Naa jungs, son richtigen Übers-Meer-Ballermann den leih ich mir lieber da, das wäre mir zum in den Garten stellen und vielleicht 10 tage im Jahr zu benutzen wenns hochkommt schlicht ne nummer zu teuer. Nicht, dass der preis mich stören würde, aber da stimmt dann die Preis-Nutzen-Relation einfach nicht.

@ Pikepauly


> Ich fahr schon ein paar Jahre mit einem Linder 410 über mein Vereinsgewässer


Das ist aber das fisherman mit anderer Rumpfform.

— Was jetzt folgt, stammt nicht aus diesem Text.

/-- The instructions of major 0x17 (R30, R31). -/
def decodeMajor17 (w : Nat) : Option Instr :=
  match field w 31 30, field w 23 21 with
  | 0, 0 => if field w 29 28 = 0 then some (.frcp (BitVec.ofNat 4 (field w 27 24)) (BitVec.ofNat 7 (field w 20 14)) (BitVec.ofNat 7 (field w 13 7))) else none
  | 0, 1 => if field w 29 28 = 0 then some (.frsq (BitVec.ofNat 4 (field w 27 24)) (BitVec.ofNat 7 (field w 20 14)) (BitVec.ofNat 7 (field w 13 7))) else none
  | 0, 2 => if field w 29 28 = 0 then some (.fsqrt (BitVec.ofNat 4 (field w 27 24)) (BitVec.ofNat 7 (field w 20 14)) (BitVec.ofNat 7 (field w 13 7))) else none
  | 0, 3 => if field w 29 28 = 0 then some (.fexp2 (BitVec.ofNat 4 (field w 27 24)) (BitVec.ofNat 7 (field w 20 14)) (BitVec.ofNat 7 (field w 13 7))) else none
  | 0, 4 => if field w 29 28 = 0 then some (.flog2 (BitVec.ofNat 4 (field w 27 24)) (BitVec.ofNat 7 (field w 20 14)) (BitVec.ofNat 7 (field w 13 7))) else none
  | 0, 5 => if field w 29 28 = 0 then some (.fsin (BitVec.ofNat 4 (field w 27 24)) (BitVec.ofNat 7 (field w 20 14)) (BitVec.ofNat 7 (field w 13 7))) else none
  | 0, 6 => if field w 29 28 = 0 then some (.fcos (BitVec.ofNat 4 (field w 27 24)) (BitVec.ofNat 7 (field w 20 14)) (BitVec.ofNat 7 (field w 13 7))) else none
  | 0, 7 => if field w 29 28 = 0 then some (.ftanh (BitVec.ofNat 4 (field w 27 24)) (BitVec.ofNat 7 (field w 20 14)) (BitVec.ofNat 7 (field w 13 7))) else none
  | 1, 0 => some (.frcpCr (Rm.ofCode (field w 29 28)) (BitVec.ofNat 4 (field w 27 24)) (BitVec.ofNat 7 (field w 20 14)) (BitVec.ofNat 7 (field w 13 7)))
  | 1, 1 => some (.frsqCr (Rm.ofCode (field w 29 28)) (BitVec.ofNat 4 (field w 27 24)) (BitVec.ofNat 7 (field w 20 14)) (BitVec.ofNat 7 (field w 13 7)))
  | 1, 2 => some (.fsqrtCr (Rm.ofCode (field w 29 28)) (BitVec.ofNat 4 (field w 27 24)) (BitVec.ofNat 7 (field w 20 14)) (BitVec.ofNat 7 (field w 13 7)))
  | 2, 0 => some (.drcp (Rm.ofCode (field w 29 28)) (BitVec.ofNat 4 (field w 27 24)) (BitVec.ofNat 7 (field w 20 14)) (BitVec.ofNat 7 (field w 13 7)))
  | 2, 1 => some (.drsq (Rm.ofCode (field w 29 28)) (BitVec.ofNat 4 (field w 27 24)) (BitVec.ofNat 7 (field w 20 14)) (BitVec.ofNat 7 (field w 13 7)))
  | 2, 2 => some (.dsqrt (Rm.ofCode (field w 29 28)) (BitVec.ofNat 4 (field w 27 24)) (BitVec.ofNat 7 (field w 20 14)) (BitVec.ofNat 7 (field w 13 7)))
  | _, _ => none

/-- The instructions of major 0x18 (R30, R31). -/
def decodeMajor18 (w : Nat) : Option Instr :=
  match field w 31 28 with
  | 0 => some (.shfl (BitVec.ofNat 7 (field w 27 21)) (BitVec.ofNat 7 (field w 20 14)) (BitVec.ofNat 7 (field w 13 7)))
  | 1 => some (.shfllo (BitVec.ofNat 7 (field w 27 21)) (BitVec.ofNat 7 (field w 20 14)) (BitVec.ofNat 7 (field w 13 7)))
  | 2 => some (.shflhi (BitVec.ofNat 7 (field w 27 21)) (BitVec.ofNat 7 (field w 20 14)) (BitVec.ofNat 7 (field w 13 7)))
  | 3 => some (.shflx (BitVec.ofNat 7 (field w 27 21)) (BitVec.ofNat 7 (field w 20 14)) (BitVec.ofNat 7 (field w 13 7)))
  | 4 => some (.bcast (BitVec.ofNat 7 (field w 27 21)) (BitVec.ofNat 7 (field w 20 14)) (BitVec.ofNat 7 (field w 13 7)))
  | 5 => if field w 27 21 = 0 then some (.voteAny (BitVec.ofNat 7 (field w 20 14)) (BitVec.ofNat 7 (field w 13 7))) else none
  | 6 => if field w 27 21 = 0 then some (.voteAll (BitVec.ofNat 7 (field w 20 14)) (BitVec.ofNat 7 (field w 13 7))) else none
  | 7 => if field w 27 21 = 0 then some (.voteBal (BitVec.ofNat 7 (field w 20 14)) (BitVec.ofNat 7 (field w 13 7))) else none
  | 8 => if field w 27 21 = 0 then some (.matchB (BitVec.ofNat 7 (field w 20 14)) (BitVec.ofNat 7 (field w 13 7))) else none
  | 9 => if field w 27 21 = 0 then some (.matchF (BitVec.ofNat 7 (field w 20 14)) (BitVec.ofNat 7 (field w 13 7))) else none
  | 10 => if field w 27 21 = 0 then some (.redwAdd (BitVec.ofNat 7 (field w 20 14)) (BitVec.ofNat 7 (field w 13 7))) else none
  | 11 => if field w 27 21 = 0 then some (.redwMin (BitVec.ofNat 7 (field w 20 14)) (BitVec.ofNat 7 (field w 13 7))) else none
  | 12 => if field w 27 21 = 0 then some (.redwMax (BitVec.ofNat 7 (field w 20 14)) (BitVec.ofNat 7 (field w 13 7))) else none
  | 13 => if field w 27 21 = 0 then some (.scanwAdd (BitVec.ofNat 7 (field w 20 14)) (BitVec.ofNat 7 (field w 13 7))) else none
  | 14 => if field w 20 14 = 0 then some (.tilep (BitVec.ofNat 7 (field w 27 21)) (BitVec.ofNat 7 (field w 13 7))) else none
  | 15 => if field w 27 7 = 0 then some (.wfence) else none
  | _ => none

/-- The instructions of major 0x19 (R30, R31). -/
def decodeMajor19 (w : Nat) : Option Instr :=
  match field w 31 28 with
  | 0 => if field w 27 21 = 0 then some (.qswpH (BitVec.ofNat 7 (field w 20 14)) (BitVec.ofNat 7 (field w 13 7))) else none
  | 1 => if field w 27 21 = 0 then some (.qswpV (BitVec.ofNat 7 (field w 20 14)) (BitVec.ofNat 7 (field w 13 7))) else none
  | 2 => if field w 27 21 = 0 then some (.qswpD (BitVec.ofNat 7 (field w 20 14)) (BitVec.ofNat 7 (field w 13 7))) else none
  | 3 => some (.qbcast (BitVec.ofNat 7 (field w 27 21)) (BitVec.ofNat 7 (field w 20 14)) (BitVec.ofNat 7 (field w 13 7)))
  | 4 => if field w 27 21 = 0 then some (.qredAdd (BitVec.ofNat 7 (field w 20 14)) (BitVec.ofNat 7 (field w 13 7))) else none
  | 5 => if field w 27 21 = 0 then some (.qredMin (BitVec.ofNat 7 (field w 20 14)) (BitVec.ofNat 7 (field w 13 7))) else none
  | 6 => if field w 27 21 = 0 then some (.qredMax (BitVec.ofNat 7 (field w 20 14)) (BitVec.ofNat 7 (field w 13 7))) else none
  | 7 => if field w 27 21 = 0 then some (.fredwAdd (BitVec.ofNat 7 (field w 20 14)) (BitVec.ofNat 7 (field w 13 7))) else none
  | 8 => if field w 27 21 = 0 then some (.fredwMin (BitVec.ofNat 7 (field w 20 14)) (BitVec.ofNat 7 (field w 13 7))) else none
  | 9 => if field w 27 21 = 0 then some (.fredwMax (BitVec.ofNat 7 (field w 20 14)) (BitVec.ofNat 7 (field w 13 7))) else none
  | _ => none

Die fahren hier auch öfter rum, aber sowas die richtung hab ich schon.

Trotzdem Danke erstmal, vielleicht fällt aber ja doch noch wem was ein.

Just Monsters
Holger


----------



## Torsk1 (6. September 2007)

*AW: Suche Boot, Alu, CE-C, gut ruderbar*



Geraetefetischist schrieb:


> Euer kriterium der Rauhwassertauglichkeit wird wohl kein brauchbar ruderbares Boot erfüllen, oder?


 
Rauhwassertauglich und ruderbares Boot, das wiederspricht sich.
Wie Dolfin schon sagte, suche dir ein Boot was ordentlich Freibord hat wenn du damit auf der Ostsee oder sogar auf der Nordsee rumschippern willst( ich würde mich nicht mit einen Kleinboot auf die Nordsee trauen!!)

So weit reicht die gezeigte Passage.